Generous offer. As to the employer’s “generous settlement offer,” although it knew its potential financial liability to the employee would be limited essentially to his lost (and unmitigated) pay plus his other related losses, it offered him more than four times the amount he would have received at that time pursuant to a Board order. That, said the Board, together with the other evidence “at least suggests that the [employer’s] motive was to prevent [the employee] from engaging in further union activity” in the workplace rather than to ensure cost savings or employee productivity.
Independent Stave. But, said the Board, it also had to consider the evidence against its longstanding policy, established in Independent Stave and its progeny, to encourage the compromise and settlement of unfair labor practice charges. “And,” wrote the Board, “there is nothing inherently unlawful about settlement in which an employee waives reinstatement in exchange for an enhanced remedial payment from the employer; indeed, the Board has approved many such settlements.”
No waiver of Section 7 rights.
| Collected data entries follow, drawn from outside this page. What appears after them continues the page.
theorem metersOnly_meter {read : Bool} {key mhz : Nat} {active : Dev → Bool} {add : Nat → Dev → Dev} (h : ∀ n d, MetersOnly d (add n d))
    (k : Clk) (d : Dev) : MetersOnly d (meter read key mhz active add k d) := by
  have hset (v : Option W64) (d : Dev) : MetersOnly d (onArr (fun a => { a with meters := Tab.put none a.meters key v }) d) := ⟨rfl, fun _ _ => rfl⟩
  simp only [meter]
  split
  · split
    · exact hset ..
    · exact .refl d
  · split
    · exact .refl d
    · exact (hset ..).trans (h ..)

theorem metersOnly_settle (k : Clk) (d : Dev) : MetersOnly d (settle k d) := by
  have hslot (i : Nat) (n : Nat) (d : Dev) : MetersOnly d (pmonSwarm i 1 n d) := metersOnly_pmon ..
  refine ((MetersOnly.forEach (fun s hs d => ?_) d).trans (metersOnly_meter (fun n d => ?_) k _)).trans
    (.forEach (fun i _ d => metersOnly_meter (fun n d => metersOnly_pmon ..) k d) _)
  · have hs : s < 8 := List.mem_range.mp hs
    refine ((metersOnly_meter (fun n d => ?_) k d).trans (metersOnly_meter (fun n d => ?_) k _)).trans (metersOnly_meter (fun n d => ?_) k _)
    · exact (MetersOnly.wr _ d (.inr (.inl ⟨s, hs, .inl rfl⟩))).trans (metersOnly_pmon ..)
    · exact .wr _ d (.inr (.inl ⟨s, hs, .inr (.inl rfl)⟩))
    · exact ((MetersOnly.wr _ d (.inr (.inl ⟨s, hs, .inr (.inr (.inl rfl))⟩))).trans
        (.wr _ _ (.inr (.inl ⟨s, hs, .inr (.inr (.inr (by simp only [Reg.SWARM_INF_BUSY_LO, Reg.SWARM_INF_BUSY_HI]; omega)))⟩)))).trans (metersOnly_pmon ..)
  · exact (MetersOnly.wr _ d (.inl rfl)).trans (metersOnly_pmon ..)

section
variable {d e : Dev}

theorem MetersOnly.mem (h : MetersOnly d e) : e.mem = d.mem := by rw [h.1]
theorem MetersOnly.slots (h : MetersOnly d e) : e.arr.slots = d.arr.slots := by rw [h.1]
theorem MetersOnly.steep (h : MetersOnly d e) : e.arr.steep = d.arr.steep := by rw [h.1]
theorem MetersOnly.tombs (h : MetersOnly d e) : e.arr.tombs = d.arr.tombs := by rw [h.1]
theorem MetersOnly.arr (h : MetersOnly d e) : e.arr = { d.arr with meters := e.arr.meters } := by rw [h.1]

end

end Sys2Proof.Machine

/-!
Slots and steeping tables: what the scheduler's commands change (R95 to R99, R110, R111).
-/

namespace Sys2Proof.Machine

/-! Slots. -/

@[simp] theorem brewAt_setBrew_same (i : Nat) (b : Option Brew) (d : Dev) : brewAt (setBrew i b d) i = b := Tab.get_put_same ..

theorem brewAt_setBrew_ne {i j : Nat} (b : Option Brew) (d : Dev) (h : j ≠ i) : brewAt (setBrew i b d) j = brewAt d j := Tab.get_put_ne _ _ _ _ _ h

theorem slotSwarm_slotNum (x : SlotId) : slotSwarm (slotNum x) = x.s.val := by
  have hf := x.f.isLt
  have hj := x.j.isLt
  unfold slotSwarm slotNum
  omega

theorem slotFirefly_slotNum (x : SlotId) : slotFirefly (slotNum x) = x.f.val := by
  have hf := x.f.isLt
  have hj := x.j.isLt
  unfold slotFirefly slotNum
  omega

theorem slotIndex_slotNum (x : SlotId) : slotIndex (slotNum x) = x.j.val := by
  have hj := x.j.isLt
  unfold slotIndex slotNum
  omega

/-! Tables. -/

@[simp] theorem steepOf_setSteep_same (s : Nat) (x : Steep) (d : Dev) : steepOf (setSteep s x d) s = x := Tab.get_put_same ..

theorem steepOf_setSteep_ne {s j : Nat} (x : Steep) (d : Dev) (h : j ≠ s) : steepOf (setSteep s x d) j = steepOf d j := Tab.get_put_ne _ _ _ _ _ h

theorem steepOf_congr {d e : Dev} (h : e.arr.steep = d.arr.steep) (s : Nat) : steepOf e s = steepOf d s := by rw [steepOf, h]; rfl

theorem brewAt_congr {d e : Dev} (h : e.arr.slots = d.arr.slots) (i : Nat) : brewAt e i = brewAt d i := by rw [brewAt, h]; rfl

@[simp] theorem postTomb_regs (f : Option Nat) (key : W64) (d : Dev) : (postTomb f key d).regs = d.regs := by cases f <;> rfl
@[simp] theorem postTomb_slots (f : Option Nat) (key : W64) (d : Dev) : (postTomb f key d).arr.slots = d.arr.slots := by cases f <;> rfl
@[simp] theorem postTomb_steep (f : Option Nat) (key : W64) (d : Dev) : (postTomb f key d).arr.steep = d.arr.steep := by cases f <;> rfl

@[simp] theorem postTomb_tombs (f : Option Nat) (key : W64) (d : Dev) :
    (postTomb f key d).arr.tombs = d.arr.tombs ++ (f.map fun f => (f, key)).toList := by
  cases f with
  | none => exact (List.append_nil _).symm
  | some f => rfl

@[simp] theorem bumpFld_arr (a lo len n : Nat) (d : Dev) : (bumpFld a lo len n d).arr = d.arr := rfl
@[simp] theorem bumpSat_arr (a n : Nat) (d : Dev) : (bumpSat a n d).arr = d.arr := rfl
@[simp] theorem bumpSat64_arr (a n : Nat) (d : Dev) : (bumpSat64 a n d).arr = d.arr := rfl
@[simp] theorem raiseSched_arr (i : Nat) (d : Dev) : (raiseSched i d).arr = d.arr := raiseAt_arr ..

theorem rd_raiseSched_ne {a : Nat} (i : Nat) (d : Dev) (h : a ≠ Reg.SCHED_EVENT) : rd (raiseSched i d) a = rd d a := rd_raiseAt_ne d _ h

theorem rb_raiseSched {i : Nat} (h : i < 32) (d : Dev) : rb (raiseSched i d) Reg.SCHED_EVENT i = true := by
  rw [rb, raiseSched, rd_raiseAt_same, bit_or, bit_bitIf]
  simp [h]

/-! Saturating counters. -/

theorem rd_bumpSat (a n : Nat) (d : Dev) : (rd (bumpSat a n d) a).toNat = min (2 ^ 32 - 1) ((rd d a).toNat + n) := by
  rw [bumpSat, rd_wr_same]
  exact Nat.mod_eq_of_lt (Nat.lt_of_le_of_lt (min_le_left ..) (by decide))

theorem rd64_bumpSat64 (a n : Nat) (d : Dev) : (rd64 (bumpSat64 a n d) a).toNat = min (2 ^ 64 - 1) ((rd64 d a).toNat + n) := by
  rw [bumpSat64, rd64_wr64_same]
  exact Nat.mod_eq_of_lt (Nat.lt_of_le_of_lt (min_le_left ..) (by decide))

theorem fld_setFld_low (v : W32) (x : Nat) : fld (setFld v 0 16 x) 0 16 = x % 2 ^ 16 := by
  have hv := v.isLt
  simp only [fld, setFld, BitVec.toNat_ofNat]
  omega

/-- Field [15:0] does not see a write of field [31:16]. -/
theorem fld_low_setFld_high (v : W32) (x : Nat) : fld (setFld v 16 16 x) 0 16 = fld v 0 16 := by
  have hv := v.isLt
  simp only [fld, setFld, BitVec.toNat_ofNat]
  omega

theorem rf_bumpFld_low (a n : Nat) (d : Dev) : rf (bumpFld a 0 16 n d) a 0 16 = min 0xFFFF (rf d a 0 16 + n) := by
  simp only [rf, bumpFld, wrFld, rd_wr_same, fld_setFld_low]
  omega

theorem rf_low_bumpFld_high (a n : Nat) (d : Dev) : rf (bumpFld a 16 16 n d) a 0 16 = rf d a 0 16 := by
  simp only [rf, bumpFld, wrFld, rd_wr_same, fld_low_setFld_high]

/-! DISPATCH (R46, R99). -/

/-- Of priorities tried from 3 down, the highest with a value decides. -/
theorem findSome_priority {α : Type} {f : Nat → Option α} {n : Nat} {x : α} (hn : n < 4) (hx : f n = some x) (hnone : ∀ p, n < p → f p = none) :
    [3, 2, 1, 0].findSome? f = some x := by
  obtain rfl | rfl | rfl | rfl : n = 3 ∨ n = 2 ∨ n = 1 ∨ n = 0 := by omega
  · simp [hx]
  · simp [hx, hnone 3]
  · simp [hx, hnone 3, hnone 2]
  · simp [hx, hnone 3, hnone 2, hnone 1]

/-- The first of the highest priority among the ready entries. -/
theorem highest_eq {l₁ l₂ : List Entry} {e : Entry} (hp : e.prio < 4) (h₁ : ∀ y ∈ l₁, y.prio < e.prio) (h₂ : ∀ y ∈ l₂, y.prio ≤ e.prio) :
    [3, 2, 1, 0].findSome? (fun p => (l₁ ++ e :: l₂).find? fun y => y.prio == p) = some e := by
  refine findSome_priority hp ?_ fun p hlt => ?_
  · rw [List.find?_append, List.find?_eq_none.mpr fun y hy => by simpa using (h₁ y hy).ne]
    exact List.find?_cons_of_pos (p := fun y : Entry => y.prio == e.prio) (beq_self_eq_true e.prio)
  · rw [List.find?_eq_none]
    intro y hy
    rcases List.mem_append.mp hy with hy | hy
    · simpa using ((h₁ y hy).trans hlt).ne
    · rcases List.mem_cons.mp hy with rfl | hy
      · simpa using hlt.ne
      · simpa using ((h₂ y hy).trans_lt hlt).ne

/-- The leaf registers of a fresh brew hold the leaves of its entry. -/
theorem leaves_get (l : List (Option W64)) (k : Nat) (t : Tab W64) (j : Nat) :
    Tab.get 0 ((l.zipIdx k).foldl (fun t x => Tab.put 0 t x.2 (x.1.getD 0)) t) j
      = if k ≤ j ∧ j < k + l.length then (l.getD (j - k) none).getD 0 else Tab.get 0 t j := by
  induction l generalizing k t with
  | nil => simp
  | cons v l ih =>
    rw [List.zipIdx_cons, List.foldl_cons, ih, List.length_cons]
    rcases lt_trichotomy j k with h | rfl | h
    · rw [if_neg (by omega), if_neg (by omega), Tab.get_put_ne _ _ _ _ _ h.ne]
    · rw [if_neg (by omega), if_pos (by omega), Tab.get_put_same, Nat.sub_self, List.getD_cons_zero]
    · by_cases hlt : j < k + (l.length + 1)
      · rw [if_pos (by omega), if_pos (by omega), show j - k = j - (k + 1) + 1 by omega, List.getD_cons_succ]
      · rw [if_neg (by omega), if_neg (by omega), Tab.get_put_ne _ _ _ _ _ h.ne']

theorem freshBrew_lReg (k : Clk) (d : Dev) (e : Entry) (j : Nat) :
    (freshBrew k d e).lReg j = if j < e.leaves.length then (e.leaves.getD j none).getD 0 else 0 := by
  refine (leaves_get e.leaves 0 [] j).trans ?_
  simp [Tab.get]

/-- The places of SWARM_DISPATCHED are no meter's. -/
theorem not_meterPlace_dispatched {s a : Nat} (ha : a = Reg.SWARM_DISPATCHED_LO s ∨ a = Reg.SWARM_DISPATCHED_LO s + 4) :
    ¬ meterPlace a := by
  simp only [Reg.SWARM_DISPATCHED_LO] at ha
  rintro (h | ⟨s', hs', h⟩ | ⟨i, hi, h⟩)
  · simp only [Reg.SCHED_POUR_STALL] at h
    omega
  · simp only [Reg.SWARM_EMIT_STALL, Reg.SWARM_INF_STALL, Reg.SWARM_INF_BUSY_LO, Reg.SWARM_INF_BUSY_HI] at h
    omega
  · simp only [Reg.PMON_CNT_LO, Reg.PMON_CNT_HI] at h
    omega

theorem MetersOnly.rd64_dispatched {d e : Dev} {s : Nat} (h : MetersOnly d e) :
    rd64 e (Reg.SWARM_DISPATCHED_LO s) = rd64 d (Reg.SWARM_DISPATCHED_LO s) := by
  rw [rd64, rd64, h.2 _ (not_meterPlace_dispatched (.inl rfl)), h.2 _ (not_meterPlace_dispatched (.inr rfl))]

section
variable {s : Nat} {e : Entry} {i : Nat} {k : Clk} {d : Dev} {l₁ l₂ : List W64}

/-- The device in which e has left its table for slot i. -/
def dispatched (s i : Nat) (e : Entry) (k : Clk) (d : Dev) : Dev :=
  setBrew i (some (freshBrew k d e)) (setSteep s ((steepOf d s).dropEntry e.key) d)

theorem dispatch_eq (hon : rb d Reg.SCHED_CTL 0 = true) (hrun : swarmRuns d s = true) (hready : (steepOf d s).ready = l₁ ++ e.key :: l₂)
    (he : (steepOf d s).entry? e.key = some e) (hp : e.prio < 4)
    (h₁ : ∀ k ∈ l₁, ∀ y, (steepOf d s).entry? k = some y → y.prio < e.prio)
    (h₂ : ∀ k ∈ l₂, ∀ y, (steepOf d s).entry? k = some y → y.prio ≤ e.prio) (hi : idleSlot d s = some i) :
    dispatch s k d = pmonSwarm s 0 1 (bumpSat64 (Reg.SWARM_DISPATCHED_LO s) 1 (dispatched s i e k d)) := by
  have hbest := highest_eq (l₁ := l₁.filterMap (steepOf d s).entry?) (l₂ := l₂.filterMap (steepOf d s).entry?) hp
    (fun y hy => by obtain ⟨k, hk, hy⟩ := List.mem_filterMap.mp hy; exact h₁ k hk y hy)
    (fun y hy => by obtain ⟨k, hk, hy⟩ := List.mem_filterMap.mp hy; exact h₂ k hk y hy)
  rw [← List.filterMap_cons_some he, ← List.filterMap_append, ← hready] at hbest
  simp only [dispatch, hon, hrun, hbest, hi, Bool.and_self]
  rfl

theorem dispatched_steep : steepOf (dispatched s i e k d) s = (steepOf d s).dropEntry e.key :=
  (steepOf_congr (d := setSteep s _ d) rfl s).trans (steepOf_setSteep_same ..)

theorem dispatched_brewAt : brewAt (dispatched s i e k d) i = some (freshBrew k d e) := brewAt_setBrew_same ..

theorem dispatched_brewAt_ne {j : Nat} (h : j ≠ i) : brewAt (dispatched s i e k d) j = brewAt d j :=
  (brewAt_setBrew_ne _ _ h).trans (brewAt_congr rfl j)

end

/-! The end of a brew by a fault (R79 to R81, R110). -/

@[simp] theorem pmon_arr (src n : Nat) (d : Dev) : (pmon src n d).arr = d.arr := (errorsOnly_pmon src n d).arr

/-- A write of bytes keeps what neither memory nor its errors show. -/
theorem store_keeps {β : Type} (f : Dev → β) (herr : ∀ d e, ErrorsOnly d e → f e = f d) (hmem : ∀ m d, f { d with mem := m } = f d)
    (a : Nat) (bs : List W8) (d : Dev) : f (store a bs d) = f d := by
  have hput (a : Nat) (bs : List W8) (d : Dev) : f (putBytes a bs d) = f d := by
    induction bs generalizing a d with
    | nil => rfl
    | cons b bs ih => exact (ih ..).trans (hmem ..)
  have htouch (a n : Nat) (l : List Nat) (d : Dev) : f (forEach l (touchWrite a n) d) = f d :=
    forEach_keeps d f _ (fun w d => herr _ _ (errorsOnly_touchWrite a n w d)) l
  unfold store storeRanges
  refine (herr _ _ (errorsOnly_tear _ _)).trans (forEach_keeps d f _ (fun x d => ?_) _)
  exact (hput ..).trans (htouch ..)

@[simp] theorem store_arr (a : Nat) (bs : List W8) (d : Dev) : (store a bs d).arr = d.arr :=
  store_keeps (·.arr) (fun _ _ h => h.arr) (fun _ _ => rfl) a bs d

@[simp] theorem store_sys (a : Nat) (bs : List W8) (d : Dev) : (store a bs d).sys = d.sys :=
  store_keeps (·.sys) (fun _ _ h => by rw [h]) (fun _ _ => rfl) a bs d

theorem queSpill_arr (q : Nat) (d : Dev) : (queSpill q d).arr = d.arr := by
  simp only [queSpill]
  split
  · exact store_arr ..
  · rfl

theorem quePush_arr (q : Nat) (entry : List W8) (d : Dev) : (quePush q entry d).2.arr = d.arr := by
  simp only [quePush]
  split
  · rfl
  · split
    · exact queSpill_arr q d
    · rfl

theorem lowKept_queSpill (q : Nat) (d : Dev) : LowKept d (queSpill q d) := by
  have hset (x : Queue) : LowKept d (setQueue q x d) := .of_regs rfl
  exact .ite ((hset _).trans (lowKept_store ..)) (.refl d)

theorem lowKept_quePush (q : Nat) (entry : List W8) (d : Dev) : LowKept d (quePush q entry d).2 := by
  have hset (x : Queue) (d : Dev) : LowKept d (setQueue q x d) := .of_regs rfl
  simp only [quePush]
  split
  · exact .wr _ d (by simp only [Reg.QUE_REFUSED]; omega)
  · exact (LowKept.ite (lowKept_queSpill q d) (.refl d)).trans (hset ..)

/-- A fault record is offered to the queue only where the swarm's fault control enables one. -/
theorem lowKept_offer (c : Bool) (q : Nat) (record : List W8) (d : Dev) : LowKept d (if c then quePush q record d else (false, d)).2 := by
  split
  · exact lowKept_quePush ..
  · exact .refl d

theorem offer_arr (c : Bool) (q : Nat) (record : List W8) (d : Dev) : (if c then quePush q record d else (false, d)).2.arr = d.arr := by
  split
  · exact quePush_arr ..
  · rfl

/-- A record that is lost is counted in the high field of its register. -/
theorem lost_arr (a : Nat) (r : Bool × Dev) : (if r.1 then r.2 else bumpFld a 16 16 1 r.2).arr = r.2.arr := by
  split
  · rfl
  · exact bumpFld_arr ..

theorem rf_low_lost (a : Nat) (r : Bool × Dev) : rf (if r.1 then r.2 else bumpFld a 16 16 1 r.2) a 0 16 = rf r.2 a 0 16 := by
  split
  · rfl
  · exact rf_low_bumpFld_high ..

theorem reportFault_arr (s : Nat) (record : List W8) (d : Dev) : (reportFault s record d).arr = d.arr := by
  simp only [reportFault]
  rw [lost_arr, offer_arr, pmonSwarm, pmon_arr, bumpFld_arr]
Pointing out that it has declined to give effect to settlement agreements that contain a prospective waiver of Section 7 rights, the Board found the offer here was not conditioned on such a waiver but rather required the employee only to agree not to resume employment. Further, the employee independently negotiated with the employer, was not coerced into entering into the agreement, and had the option of refusing any settlement offer, which would have then required the employer to reinstate him or be found in contempt of the outstanding 10(j) decree.
And while the payment significantly exceeded the amount of remedial backpay the employee had accrued, the settlement also resolved a separate claim he had filed with the EEOC, and part of the payment he received represented the value of that claim, the Board explained, finding that “the public policy favoring settlements warrants letting the settlement stand.”